Do sublime ao grotesco (Heidegger)

António Rego Chaves

A obra e a vida, ou seja, o sublime e o grotesco em Martin Heidegger: eis como, terminada a leitura desta antologia de perto de um sétimo das cerca de mil cartas que o filósofo escreveu, entre 1915 e 1970, a sua mulher, Elfride, podemos sintetizar o conteúdo mais relevante dos textos que nos são dados a conhecer, ainda que muito pouco eles digam de novo acerca das convicções nazis e «anti-semitas» do casal. É que, curiosamente, «desapareceram» quase todas as cartas redigidas por Heidegger no período crucial que decorreu entre 1933 e 1938, precisamente aquelas que melhor nos poderiam informar acerca da «autenticidade» com que Martin e Elfride viveram esses inolvidáveis «anos de ouro» do hitlerismo. Mas não faltam referências odiosas aos judeus, a par de ridículas evocações das virtudes da «raça alemã». O «judeu» Husserl e o «ariano» Jaspers (casado com um judia) não escapam aos preconceitos de ambos os cônjuges, que parecem ignorar o que se passava na «sua» querida Alemanha em matéria de perseguições, atrocidades e extermínio de milhões de seres humanos.

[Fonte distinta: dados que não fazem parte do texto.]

-- ==== Sys2Proof/Machine/State.lean ====
section
/-! DEFINITION. The state of the machine as plain data: the block's registers (10_state.md), the state outside the
block the model keeps (R33), and the inputs the other agents bring (R7, R203). -/

namespace Sys2Proof.Machine

/-- `st`, the sequencer state (R22). The values 6 and 7 are never taken: they have no constructor. -/
inductive SeqState where
  | unconfigured
  | idle
  | encoding
  | transmitting
  | cooldown
  | cfgError
  deriving DecidableEq, Repr

/-- The error codes of R200. The reserved codes 8 to 15 are never produced: they have no constructor. -/
inductive ErrCode where
  | ok
  | illegal
  | state
  | unusable
  | cfgPattern
  | cfgCapacity
  | overrun
  | transfer
  deriving DecidableEq, Repr

/-- The registers `PT_ONE` and `PT_ZERO` (R23). They get their values together, by one successful INIT. -/
structure PatternTable where
  one : List Byte
  zero : List Byte
  deriving DecidableEq, Repr

/-- `REQ_KIND` (R27). -/
inductive ReqKind where
  | showFrame
  | clear
  deriving DecidableEq, Repr

/-- The request registers `REQ_KIND`, `REQ_N`, `REQ_SCALE` (R27), latched together at acceptance. -/
structure Request where
  kind : ReqKind
  n : BitVec 20
  scale : BitVec 8
  deriving DecidableEq, Repr

/-- The outcome of a transfer record (R34). -/
inductive TxOutcome where
  | pending
  | done
  | failed
  deriving DecidableEq, Repr

/-- One record of the transfer log: the exact bytes handed to `Send`, and the outcome (R34). -/
structure TxRecord where
  bytes : List Byte
  outcome : TxOutcome
  deriving DecidableEq, Repr

/-- The buffer as a list of written cells, addresses strictly rising. A cell that is not listed has no value (R25). -/
abbrev Memory := List Host.Cell

/-- The model's fault mark (R13, R33): raised at the pixel the stream was short for; no step clears it. -/
inductive FaultMark where
  | streamUnderrun (pixel : Nat)
  deriving DecidableEq, Repr

/-- The direction of a host register access. -/
inductive AccessKind where
  | read
  | write
  deriving DecidableEq, Repr

/-- A host access to the register window: its direction, platform address, width in bits, and data (for a write). -/
structure Access where
  kind : AccessKind
  addr : Nat
  bits : Nat
  data : Word
  deriving DecidableEq, Repr

/-- One event: a step of one agent (R7). The model takes one event a step, and the order among the enabled ones is
free (R203, D43): the schedule in State names it. -/
inductive Event where
  /-- the host reads or writes the register window (R35, R60) -/
  | host (a : Access)
  /-- the block accepts the k-th of the words held at CMD, if it is ready for it (R140, R245) -/
  | accept (k : Nat)
  /-- the block ends COOLDOWN, if the deadline has come (R149) -/
  | endCooldown
  /-- the block's ENCODING step (R120) -/
  | encode
  /-- the color layer settles the stream it will hand over at the next accepted SHOW (R53, R145) -/
  | colorLayer (stream : List Byte)
  /-- the peripheral signals completion (R150) -/
  | transferDone
  /-- the peripheral reports a failure (R151) -/
  | transferFailed
  /-- the clock advances (R158) -/
  | clock (ticks : Nat)
  /-- reset, from outside the block (R240) -/
  | reset
  deriving DecidableEq, Repr

/-- The whole state. -/
structure State where
  /-- `CFG` (R8): the instance's parameters. Not state of the block; no step writes it (DESIGN CHOICE,
  safe, log entry 1). -/
  cfg : Config
  /-- `st` (R22) -/
  st : SeqState
  /-- `PT_ONE`, `PT_ZERO` (R23): `none` is the spec's "no value" (log entry 4) -/
  pt : Option PatternTable
  /-- `Buf` (R25) -/
  buf : Memory
  /-- `REQ_KIND`, `REQ_N`, `REQ_SCALE` (R27): `none` is the spec's "no value" (log entry 4) -/
  req : Option Request
  /-- `XFER_LEN` (R28) -/
  xferLen : BitVec 32
  /-- `deadline` (R29) -/
  deadline : Nat
  /-- `ERR` (R30) -/
  err : ErrCode
  /-- `RESULT` (R30) -/
  result : BitVec 32
  /-- `RESP_SEQ` (R30) -/
  respSeq : BitVec 16
  /-- `CONTENT_LEN` (R31) -/
  contentLen : BitVec 32
  /-- `PERIPH_STARTED` (R32) -/
  periphStarted : Bool
  /-- the command words held at CMD, one per write that has not completed, oldest first (R35, R140, R245;
  DESIGN CHOICE, safe, log entry 7) -/
  held : List Word
  /-- `now`, the clock (R33) -/
  now : Nat
  /-- `INFLIGHT`, the peripheral's transfer (R33) -/
  inflight : Option (List Byte)
  /-- `S`, the component stream (R33, R53); its start value is the model's (log entry 21) -/
  stream : List Byte
  /-- the stream's read cursor `pos` (R33, R53); its start value is the model's (log entry 21) -/
  pos : Nat
  /-- `TXLOG` (R34) -/
  txlog : List TxRecord
  /-- `FAULT`, the model's fault mark (R33) -/
  fault : Option FaultMark
  /-- model's own: the events still to come, the next one first (R203; DESIGN CHOICE, log entry 5) -/
  schedule : List Event
  /-- model's own: the stream the color layer will hand over at the next accepted SHOW (R145; DESIGN CHOICE,
  log entry 8) -/
  offer : List Byte
  /-- model's own: the value the host's last register read returned, if there was one (R59; DESIGN CHOICE, log entry
  12) -/
  readData : Option Word
  deriving DecidableEq, Repr

/-- Why the machine stops with a fault. -/
inductive Fault where
  /-- FAULT_STREAM_UNDERRUN(p) (R124): a block step was asked for after the mark was raised; there is no further block
  step (R154). Raised by every block event of a marked state. Safe: nothing is claimed beyond the fault (R201). -/
  | streamUnderrun (pixel : Nat)
  /-- A read of a buffer cell that has no value (I12). Raised by `Send`. Safe, and never reached under the invariant
  (R55). -/
  | unwrittenCell (offset : Nat)
  /-- A frame that does not fit the `BUF_BYTES` cells that exist (R51). Raised by the ENCODING step. Safe, and never
  reached under the invariant. -/
  | outsideBuffer (length : Nat)
  /-- The ENCODING step with no pattern table (R23). Safe, and never reached under the invariant. -/
  | noPatternTable
  /-- The ENCODING step with no request (R27). Safe, and never reached under the invariant. -/
  | noRequest
  deriving DecidableEq, Repr

/-- Why the machine refuses a step. -/
inductive Refusal where
  /-- An instruction with no meaning yet. Raised by `exec`. Safe. -/
  | notModelled (mnemonic : String)
  /-- A register access the spec does not define (R60, I22). Raised by the host's event. Safe. -/
  | undefinedAccess
  /-- An ill-formed configuration (R10, I26). Raised by `step` before anything else. Safe. -/
  | illFormedConfig
  deriving DecidableEq, Repr

/-- The answer of a step. -/
abbrev Answer := Host.Outcome State Fault Refusal

/-- The machine at its start with the configuration `c`: every block register at the reset value of 10_state.md, and the
state outside the block at the start value of R33. -/
def State.resetWith (c : Config) : State where
  cfg := c
  st := .unconfigured
  pt := none
  buf := []
  req := none
  xferLen := 0
  deadline := 0
  err := .ok
  result := 0
  respSeq := 0
  contentLen := 0
  periphStarted := false
  held := []
  now := 0
  inflight := none
  stream := []
  pos := 0
  txlog := []
  fault := none
  schedule := []
  offer := []
  readData := none

/-- The machine right after reset: the instance of log entry 3 at its start. -/
def State.reset : State := State.resetWith Config.v1Default

end Sys2Proof.Machine
end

Asseveram Barbara Cassin e Alain Badiou, que assinam a introdução do livro: «No fundo não há mais nada de interessante a dizer sobre o anti-semitismo e o nazismo de Heidegger, se nos cingirmos às duas posições hoje dominantes. A saber, do lado dos censores democratas, a convicção de que, porque foi nazi, Heidegger se encontra desqualificado como filósofo e deve ser retirado das bibliotecas, onde poderia corromper a juventude. E, do lado dos piedosos heideggerianos, a convicção de que, uma vez que ele é um grande filósofo, é impossível que Heidegger tivesse sido verdadeiramente nazi.» Digamos, sem medo das palavras: grande filósofo, desprezível cidadão. E um provinciano, mulherengo e oportunista capaz de cobrir a nudez destas realidades com uma linguagem que, não poucas vezes, pela sua beleza, obriga os seus leitores, fascinados, a curvar-se perante um talento muito próximo da genialidade.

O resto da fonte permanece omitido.